ALA Virtual Conference 2011

Just a quick plug for the presentation that the lovely and talented Nancy Dowd and I are going to do at the ALA Virtual Conference this coming Thursday at 11:30am. Here’s the teaser for our talk:

“Advocacy Awakening: The Revolution in Recognition”

Are you tired of reporters only asking for quotes when a library closes? Do you wish they would call you about issues like copyright laws, eBooks and book banning? Are you fed up with people telling you they didn’t know libraries do more than lend books and DVDs? Pulling your hair out when you hear the stereotypes of librarians portrayed over and over again? We think its time for a revolution! Somewhere between passive and aggressive methods are ways for librarians to awaken their communities to the value they and their libraries provide. Andy Woodworth and Nancy Dowd will discuss esoteric ideas and practical ways for librarians to become rock stars and deal makers of advocacy.

I’ll be making the case for rock stars and Nancy will be giving the lowdown on what it takes to be a deal maker.

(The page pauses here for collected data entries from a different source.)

/-! ### setTrimSet -/

@[simp] theorem State.setTrimSet_pending (t : Nat) (x : TrimSet) : (s.setTrimSet t x).pending = s.pending := rfl
@[simp] theorem State.setTrimSet_free (t : Nat) (x : TrimSet) : (s.setTrimSet t x).free = s.free := rfl
@[simp] theorem State.setTrimSet_regs (t : Nat) (x : TrimSet) : (s.setTrimSet t x).regs = s.regs := rfl
@[simp] theorem State.setTrimSet_mem (t : Nat) (x : TrimSet) : (s.setTrimSet t x).mem = s.mem := rfl
@[simp] theorem State.setTrimSet_tags (t : Nat) (x : TrimSet) : (s.setTrimSet t x).tags = s.tags := rfl
@[simp] theorem State.setTrimSet_marks (t : Nat) (x : TrimSet) : (s.setTrimSet t x).marks = s.marks := rfl
@[simp] theorem State.setTrimSet_pulses (t : Nat) (x : TrimSet) : (s.setTrimSet t x).pulses = s.pulses := rfl
@[simp] theorem State.setTrimSet_arriving (t : Nat) (x : TrimSet) : (s.setTrimSet t x).arriving = s.arriving := rfl
@[simp] theorem State.setTrimSet_readData (t : Nat) (x : TrimSet) : (s.setTrimSet t x).readData = s.readData := rfl
@[simp] theorem State.setTrimSet_zones (t : Nat) (x : TrimSet) : (s.setTrimSet t x).zones = s.zones := rfl
@[simp] theorem State.setTrimSet_fresh (t : Nat) (x : TrimSet) : (s.setTrimSet t x).fresh = s.fresh := rfl
@[simp] theorem State.setTrimSet_aonCycles (t : Nat) (x : TrimSet) : (s.setTrimSet t x).aonCycles = s.aonCycles := rfl
@[simp] theorem State.setTrimSet_evtCycles (t : Nat) (x : TrimSet) : (s.setTrimSet t x).evtCycles = s.evtCycles := rfl
@[simp] theorem State.setTrimSet_held (t : Nat) (x : TrimSet) : (s.setTrimSet t x).held = s.held := rfl
@[simp] theorem State.setTrimSet_weather (t : Nat) (x : TrimSet) : (s.setTrimSet t x).weather = s.weather := rfl
@[simp] theorem State.setTrimSet_waiting (t : Nat) (x : TrimSet) : (s.setTrimSet t x).waiting = s.waiting := rfl
@[simp] theorem State.setTrimSet_target (t : Nat) (x : TrimSet) : (s.setTrimSet t x).target = s.target := rfl
@[simp] theorem State.setTrimSet_wakeDue (t : Nat) (x : TrimSet) : (s.setTrimSet t x).wakeDue = s.wakeDue := rfl
@[simp] theorem State.setTrimSet_rtc (t : Nat) (x : TrimSet) : (s.setTrimSet t x).rtc = s.rtc := rfl
@[simp] theorem State.setTrimSet_log (t : Nat) (x : TrimSet) : (s.setTrimSet t x).log = s.log := rfl
@[simp] theorem State.setTrimSet_disTicks (t : Nat) (x : TrimSet) : (s.setTrimSet t x).disTicks = s.disTicks := rfl
@[simp] theorem State.setTrimSet_flight (t : Nat) (x : TrimSet) : (s.setTrimSet t x).flight = s.flight := rfl
@[simp] theorem State.setTrimSet_mail (t : Nat) (x : TrimSet) : (s.setTrimSet t x).mail = s.mail := rfl
@[simp] theorem State.setTrimSet_posted (t : Nat) (x : TrimSet) : (s.setTrimSet t x).posted = s.posted := rfl
@[simp] theorem State.setTrimSet_lostPosted (t : Nat) (x : TrimSet) : (s.setTrimSet t x).lostPosted = s.lostPosted := rfl
@[simp] theorem State.setTrimSet_sortRaw (t : Nat) (x : TrimSet) : (s.setTrimSet t x).sortRaw = s.sortRaw := rfl
@[simp] theorem State.setTrimSet_sortHeld (t : Nat) (x : TrimSet) : (s.setTrimSet t x).sortHeld = s.sortHeld := rfl
@[simp] theorem State.setTrimSet_swStart (t : Nat) (x : TrimSet) : (s.setTrimSet t x).swStart = s.swStart := rfl
@[simp] theorem State.setTrimSet_msix (t : Nat) (x : TrimSet) : (s.setTrimSet t x).msix = s.msix := rfl
@[simp] theorem State.setTrimSet_msixPend (t : Nat) (x : TrimSet) : (s.setTrimSet t x).msixPend = s.msixPend := rfl
@[simp] theorem State.setTrimSet_msixEnable (t : Nat) (x : TrimSet) : (s.setTrimSet t x).msixEnable = s.msixEnable := rfl
@[simp] theorem State.setTrimSet_msixMaskAll (t : Nat) (x : TrimSet) : (s.setTrimSet t x).msixMaskAll = s.msixMaskAll := rfl
@[simp] theorem State.setTrimSet_messages (t : Nat) (x : TrimSet) : (s.setTrimSet t x).messages = s.messages := rfl
@[simp] theorem State.setTrimSet_cores (t : Nat) (x : TrimSet) : (s.setTrimSet t x).cores = s.cores := rfl
@[simp] theorem State.setTrimSet_tiles (t : Nat) (x : TrimSet) : (s.setTrimSet t x).tiles = s.tiles := rfl
@[simp] theorem State.setTrimSet_tallies (t : Nat) (x : TrimSet) : (s.setTrimSet t x).tallies = s.tallies := rfl
@[simp] theorem State.setTrimSet_movers (t : Nat) (x : TrimSet) : (s.setTrimSet t x).movers = s.movers := rfl
@[simp] theorem State.setTrimSet_hostWrites (t : Nat) (x : TrimSet) : (s.setTrimSet t x).hostWrites = s.hostWrites := rfl
@[simp] theorem State.setTrimSet_hostReads (t : Nat) (x : TrimSet) : (s.setTrimSet t x).hostReads = s.hostReads := rfl
@[simp] theorem State.setTrimSet_dfas (t : Nat) (x : TrimSet) : (s.setTrimSet t x).dfas = s.dfas := rfl
@[simp] theorem State.setTrimSet_nextCtx (t : Nat) (x : TrimSet) : (s.setTrimSet t x).nextCtx = s.nextCtx := rfl
@[simp] theorem State.setTrimSet_pst (t : Nat) (x : TrimSet) : (s.setTrimSet t x).pst = s.pst := rfl
@[simp] theorem State.setTrimSet_pstPages (t : Nat) (x : TrimSet) : (s.setTrimSet t x).pstPages = s.pstPages := rfl
@[simp] theorem State.setTrimSet_pstOp (t : Nat) (x : TrimSet) : (s.setTrimSet t x).pstOp = s.pstOp := rfl
@[simp] theorem State.setTrimSet_cip (t : Nat) (x : TrimSet) : (s.setTrimSet t x).cip = s.cip := rfl
@[simp] theorem State.setTrimSet_fuses (t : Nat) (x : TrimSet) : (s.setTrimSet t x).fuses = s.fuses := rfl
@[simp] theorem State.setTrimSet_shadow (t : Nat) (x : TrimSet) : (s.setTrimSet t x).shadow = s.shadow := rfl
@[simp] theorem State.setTrimSet_lnk (t : Nat) (x : TrimSet) : (s.setTrimSet t x).lnk = s.lnk := rfl
@[simp] theorem State.setTrimSet_air (t : Nat) (x : TrimSet) : (s.setTrimSet t x).air = s.air := rfl
@[simp] theorem State.setTrimSet_wir (t : Nat) (x : TrimSet) : (s.setTrimSet t x).wir = s.wir := rfl
@[simp] theorem State.setTrimSet_line (t : Nat) (x : TrimSet) : (s.setTrimSet t x).line = s.line := rfl
@[simp] theorem State.setTrimSet_sns (t : Nat) (x : TrimSet) : (s.setTrimSet t x).sns = s.sns := rfl
@[simp] theorem State.setTrimSet_mesh (t : Nat) (x : TrimSet) : (s.setTrimSet t x).mesh = s.mesh := rfl
@[simp] theorem State.setTrimSet_queues (t : Nat) (x : TrimSet) : (s.setTrimSet t x).queues = s.queues := rfl
@[simp] theorem State.setTrimSet_front (t : Nat) (x : TrimSet) : (s.setTrimSet t x).front = s.front := rfl
@[simp] theorem State.setTrimSet_pcie (t : Nat) (x : TrimSet) : (s.setTrimSet t x).pcie = s.pcie := rfl
@[simp] theorem State.setTrimSet_spiLast (t : Nat) (x : TrimSet) : (s.setTrimSet t x).spiLast = s.spiLast := rfl
@[simp] theorem State.setTrimSet_flrWaits (t : Nat) (x : TrimSet) : (s.setTrimSet t x).flrWaits = s.flrWaits := rfl
@[simp] theorem State.setTrimSet_flrDue (t : Nat) (x : TrimSet) : (s.setTrimSet t x).flrDue = s.flrDue := rfl
@[simp] theorem State.setTrimSet_boot (t : Nat) (x : TrimSet) : (s.setTrimSet t x).boot = s.boot := rfl
@[simp] theorem State.setTrimSet_tap (t : Nat) (x : TrimSet) : (s.setTrimSet t x).tap = s.tap := rfl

I’m excited to be presenting and especially on this concept!

Yes, I can hear the sounds of eyes being rolled at the mere mention of the term ‘rock star’. But I encourage you to hear me out on this one. I think you’ll appreciate what I have to say on this… or you’ll get plenty of blog/Twitter/Facebook/Google+ ammo to blast away at me for even broaching the subject.

Looking forward to (virtually) seeing you there!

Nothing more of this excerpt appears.